_TASK PROMPT_: Using the records below, copy every line that holds the string "execSequencedFrameReceive".

_DATA TO USE_:
------------------------------------------------

-- ==== Sys2Proof/Laws/KeepsFabric.lean ====
section
/-! SUPPORT. Every operation of Machine/Fabric.lean keeps (`Keeps`). -/
set_option linter.tactic.unusedName false
set_option linter.unusedVariables false
set_option linter.unusedSimpArgs false
namespace Sys2Proof.Machine

theorem State.frameIn_keeps {s0 : State} {s : State} (p : Nat) (payload : Nat) (h : Keeps s0 s) : Keeps s0 (State.frameIn s p payload) := by
  unfold State.frameIn
  repeat' first
    | with_reducible assumption
    | extract_lets +onlyGivenNames x
    | with_reducible apply State.bump_keeps

theorem State.sendAck_keeps {s0 : State} {s : State} (p : Nat) (nak : Bool) (h : Keeps s0 s) : Keeps s0 (State.sendAck s p nak) := by
  unfold State.sendAck
  repeat' first
    | with_reducible assumption
    | with_reducible apply State.sendControl_keeps

theorem State.refuseRemote_keeps {s0 : State} {s : State} (f : Bytes) (h : Keeps s0 s) : Keeps s0 (State.refuseRemote s f) := by
  unfold State.refuseRemote
  repeat' first
    | with_reducible assumption
    | with_reducible apply State.sendTo_keeps

theorem State.passOn_keeps {s0 : State} {s : State} (p : Nat) (f : Bytes) (h : Keeps s0 s) : Keeps s0 (State.passOn s p f) := by
  unfold State.passOn
  repeat' first
    | with_reducible assumption
    | extract_lets +onlyGivenNames x
    | with_reducible apply State.refuseRemote_keeps
    | with_reducible apply State.sendBody_keeps
    | split

theorem execSequencedFrameReceive_keeps {s0 : State} (dt : Nat) (p : Nat) (corrected : Nat) (uncorrectable : Nat) (f : Bytes) {s : State} (h : Keeps s0 s) : Outcome.all (Keeps s0) (execSequencedFrameReceive dt p corrected uncorrectable f s) := by
  unfold execSequencedFrameReceive
  repeat' first
    | with_reducible assumption
    | (extract_lets +onlyGivenNames x; apply keeps_cut (p := Keeps s0 x); (case' hp => (unfold x; clear x)); (case' k => (clear_value x; intro hx)))
    | extract_lets +onlyGivenNames x
    | with_reducible apply outcome_next
    | with_reducible apply State.tick_keeps
    | with_reducible apply State.bump_keeps
    | with_reducible apply State.frameIn_keeps
    | with_reducible apply State.setPort_keeps
    | with_reducible apply State.sendAck_keeps
    | with_reducible apply State.passOn_keeps
    | split

theorem State.drainPort_keeps {s0 : State} {s : State} (p : Nat) (x2 : Nat) (h : Keeps s0 s) : Keeps s0 (State.drainPort s p x2) := by
  induction x2 generalizing s with
  | zero => exact h
  | succ fuel ih =>
    unfold State.drainPort
    repeat' first
      | with_reducible assumption
      | extract_lets +onlyGivenNames x
      | (with_reducible refine keeps_of_fun (by assumption) ?_)
      | with_reducible apply State.putFrame_keeps
      | with_reducible apply State.setPort_keeps
      | split

theorem State.replayPort_keeps {s0 : State} {s : State} (p : Nat) (h : Keeps s0 s) : Keeps s0 (State.replayPort s p) := by
  unfold State.replayPort
  repeat' first
    | with_reducible assumption
    | extract_lets +onlyGivenNames x
    | with_reducible apply State.bump_keeps
    | with_reducible apply State.putFrame_keeps
    | (with_reducible apply keeps_foldl; intro _ _ _)

theorem execAcknowledgeReceive_keeps {s0 : State} (dt : Nat) (p : Nat) (kind : Nat) (value : Nat) {s : State} (h : Keeps s0 s) : Outcome.all (Keeps s0) (execAcknowledgeReceive dt p kind value s) := by
  unfold execAcknowledgeReceive
  repeat' first
    | with_reducible assumption
    | (extract_lets +onlyGivenNames x; apply keeps_cut (p := Keeps s0 x); (case' hp => (unfold x; clear x)); (case' k => (clear_value x; intro hx)))
    | extract_lets +onlyGivenNames x
    | (simp only [keeps_mk]; refine core_of ?_)
    | with_reducible apply outcome_next
    | with_reducible apply State.tick_keeps
    | with_reducible apply State.frameIn_keeps
    | with_reducible apply State.setPort_keeps
    | with_reducible apply State.drainPort_keeps
    | with_reducible apply State.replayPort_keeps
    | split

theorem State.loseAlignment_keeps {s0 : State} {s : State} (h : Keeps s0 s) : Keeps s0 (State.loseAlignment s) := by
  unfold State.loseAlignment
  repeat' first
    | with_reducible assumption
    | (extract_lets +onlyGivenNames x; apply keeps_cut (p := Keeps s0 x); (case' hp => (unfold x; clear x)); (case' k => (clear_value x; intro hx)))
    | extract_lets +onlyGivenNames x
    | (simp only [keeps_mk]; refine core_of ?_)
    | with_reducible apply State.report_keeps
    | with_reducible apply State.bump_keeps
    | with_reducible apply State.setFlag_keeps
    | split

theorem State.choose_keeps {s0 : State} {s : State} (h : Keeps s0 s) : Keeps s0 (State.choose s) := by
  unfold State.choose
  repeat' first
    | with_reducible assumption
    | intro _
    | (extract_lets +onlyGivenNames x; apply keeps_cut (p := Keeps s0 x); (case' hp => (unfold x; clear x)); (case' k => (clear_value x; intro hx)))
    | (extract_lets +onlyGivenNames x; apply keeps_cut (p := Keeps s0 x.2); (case' hp => (unfold x; clear x)); (case' k => (clear_value x; intro hx)))
    | extract_lets +onlyGivenNames x
    | (simp only [keeps_mk]; refine core_of ?_)
    | with_reducible apply State.report_keeps
    | (with_reducible apply keeps_foldl; intro _ _ _)
    | (with_reducible apply keeps_foldl_snd; intro _ _ _)
    | (with_reducible refine keeps_of_pair (by assumption) ?_)
    | (with_reducible refine keeps_of_some_snd (by assumption) ?_)
    | (with_reducible refine keeps_of_some_fst (by assumption) ?_)
    | split
    | (clear_value *; split)

theorem State.newRoot_keeps {s0 : State} {s : State} (h : Keeps s0 s) : Keeps s0 (State.newRoot s) := by
  unfold State.newRoot
  repeat' first
    | with_reducible assumption
    | intro _
    | (extract_lets +onlyGivenNames x; apply keeps_cut (p := Keeps s0 x); (case' hp => (unfold x; clear x)); (case' k => (clear_value x; intro hx)))
    | (extract_lets +onlyGivenNames x; apply keeps_cut (p := Keeps s0 x.2); (case' hp => (unfold x; clear x)); (case' k => (clear_value x; intro hx)))
    | extract_lets +onlyGivenNames x
    | (simp only [keeps_mk]; refine core_of ?_)
    | with_reducible apply State.loseAlignment_keeps
    | with_reducible apply State.setFlag_keeps
    | with_reducible apply State.setBlob_keeps
    | split
    | (clear_value *; split)

theorem State.elect_keeps {s0 : State} {s : State} (h : Keeps s0 s) : Keeps s0 (State.elect s) := by
  unfold State.elect
  repeat' first
    | with_reducible assumption
    | intro _
    | (extract_lets +onlyGivenNames x; apply keeps_cut (p := Keeps s0 x); (case' hp => (unfold x; clear x)); (case' k => (clear_value x; intro hx)))
    | (extract_lets +onlyGivenNames x; apply keeps_cut (p := Keeps s0 x.2); (case' hp => (unfold x; clear x)); (case' k => (clear_value x; intro hx)))
    | extract_lets +onlyGivenNames x
    | with_reducible apply State.newRoot_keeps
    | with_reducible apply State.choose_keeps
    | split
    | (clear_value *; split)

theorem State.sendBeacon_keeps {s0 : State} {s : State} (p : Nat) (h : Keeps s0 s) : Keeps s0 (State.sendBeacon s p) := by
  unfold State.sendBeacon
  repeat' first
    | with_reducible assumption
    | (extract_lets +onlyGivenNames x; apply keeps_cut (p := Keeps s0 x); (case' hp => (unfold x; clear x)); (case' k => (clear_value x; intro hx)))
    | extract_lets +onlyGivenNames x
    | with_reducible apply State.setPort_keeps
    | with_reducible apply State.sendControl_keeps
    | split

theorem State.sendReport_keeps {s0 : State} {s : State} (r : Nat × Nat) (h : Keeps s0 s) : Keeps s0 (State.sendReport s r) := by
  unfold State.sendReport
  repeat' first
    | with_reducible assumption
    | with_reducible apply State.sendControl_keeps
    | split

theorem State.setPresent_keeps {s0 : State} {s : State} (present : List Nat) (h : Keeps s0 s) : Keeps s0 (State.setPresent s present) := by
  unfold State.setPresent
  repeat' first
    | with_reducible assumption
    | extract_lets +onlyGivenNames x
    | (simp only [keeps_mk]; refine core_of ?_)
    | with_reducible apply State.setNum_keeps

theorem State.settleTorus_keeps {s0 : State} {s : State} (chip : Nat) (present : List Nat) (h : Keeps s0 s) : Keeps s0 (State.settleTorus s chip present) := by
  unfold State.settleTorus
  repeat' first
    | with_reducible assumption
    | (extract_lets +onlyGivenNames x; apply keeps_cut (p := Keeps s0 x); (case' hp => (unfold x; clear x)); (case' k => (clear_value x; intro hx)))
    | extract_lets +onlyGivenNames x
    | (simp only [keeps_mk]; refine core_of ?_)
    | with_reducible apply State.setNum_keeps
    | with_reducible apply State.setPresent_keeps
    | with_reducible apply State.setBlob_keeps
    | with_reducible apply State.setFlag_keeps
    | (with_reducible apply keeps_foldl; intro _ _ _)
    | split

theorem State.rootSettles_keeps {s0 : State} {s : State} (h : Keeps s0 s) : Keeps s0 (State.rootSettles s) := by
  unfold State.rootSettles
  repeat' first
    | with_reducible assumption
    | extract_lets +onlyGivenNames x
    | with_reducible apply State.setPresent_keeps
    | with_reducible apply State.settleTorus_keeps
    | split

theorem State.takeReport_keeps {s0 : State} {s : State} (r : Nat × Nat) (h : Keeps s0 s) : Keeps s0 (State.takeReport s r) := by
  unfold State.takeReport
  repeat' first
    | with_reducible assumption
    | extract_lets +onlyGivenNames x
    | (simp only [keeps_mk]; refine core_of ?_)
    | with_reducible apply State.rootSettles_keeps
    | with_reducible apply State.sendReport_keeps
    | split

theorem State.discoveryError_keeps {s0 : State} {s : State} (p : Nat) (reason : Nat) (h : Keeps s0 s) : Keeps s0 (State.discoveryError s p reason) := by
  unfold State.discoveryError
  repeat' first
    | with_reducible assumption
    | (extract_lets +onlyGivenNames x; apply keeps_cut (p := Keeps s0 x); (case' hp => (unfold x; clear x)); (case' k => (clear_value x; intro hx)))
    | extract_lets +onlyGivenNames x
    | with_reducible apply State.setNum_keeps
    | with_reducible apply State.report_keeps
    | split

theorem State.discover_keeps {s0 : State} {s : State} (h : Keeps s0 s) : Keeps s0 (State.discover s) := by
  unfold State.discover
  repeat' first
    | with_reducible assumption
    | (extract_lets +onlyGivenNames x; apply keeps_cut (p := Keeps s0 x); (case' hp => (unfold x; clear x)); (case' k => (clear_value x; intro hx)))
    | extract_lets +onlyGivenNames x
    | (simp only [keeps_mk]; refine core_of ?_)
    | with_reducible apply State.elect_keeps
    | with_reducible apply State.setNum_keeps
    | with_reducible apply State.discoveryError_keeps
    | with_reducible apply State.takeReport_keeps
    | split

theorem State.linkUp_keeps {s0 : State} {s : State} (p : Nat) (h : Keeps s0 s) : Keeps s0 (State.linkUp s p) := by
  unfold State.linkUp
  repeat' first
    | with_reducible assumption
    | (extract_lets +onlyGivenNames x; apply keeps_cut (p := Keeps s0 x); (case' hp => (unfold x; clear x)); (case' k => (clear_value x; intro hx)))
    | extract_lets +onlyGivenNames x
    | with_reducible apply State.setPort_keeps
    | with_reducible apply State.drainPort_keeps
    | with_reducible apply State.setNum_keeps
    | with_reducible apply State.sendBeacon_keeps
    | with_reducible apply State.discover_keeps

theorem execVarxLinkUp_keeps {s0 : State} (dt : Nat) (p : Nat) {s : State} (h : Keeps s0 s) : Outcome.all (Keeps s0) (execVarxLinkUp dt p s) := by
  unfold execVarxLinkUp
  repeat' first
    | with_reducible assumption
    | (extract_lets +onlyGivenNames x; apply keeps_cut (p := Keeps s0 x); (case' hp => (unfold x; clear x)); (case' k => (clear_value x; intro hx)))
    | extract_lets +onlyGivenNames x
    | with_reducible apply outcome_next
    | with_reducible apply State.tick_keeps
    | with_reducible apply State.linkUp_keeps
    | split

theorem State.endRemote_keeps {s0 : State} {s : State} (r : RemoteReq) (h : Keeps s0 s) : Keeps s0 (State.endRemote s r) := by
  unfold State.endRemote
  repeat' first
    | with_reducible assumption
    | extract_lets +onlyGivenNames x
    | (simp only [keeps_mk]; refine core_of ?_)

------------------------------------------------

_YOUR SOLUTION_:
theorem execSequencedFrameReceive_keeps {s0 : State} (dt : Nat) (p : Nat) (corrected : Nat) (uncorrectable : Nat) (f : Bytes) {s : State} (h : Keeps s0 s) : Outcome.all (Keeps s0) (execSequencedFrameReceive dt p corrected uncorrectable f s) := by
  unfold execSequencedFrameReceive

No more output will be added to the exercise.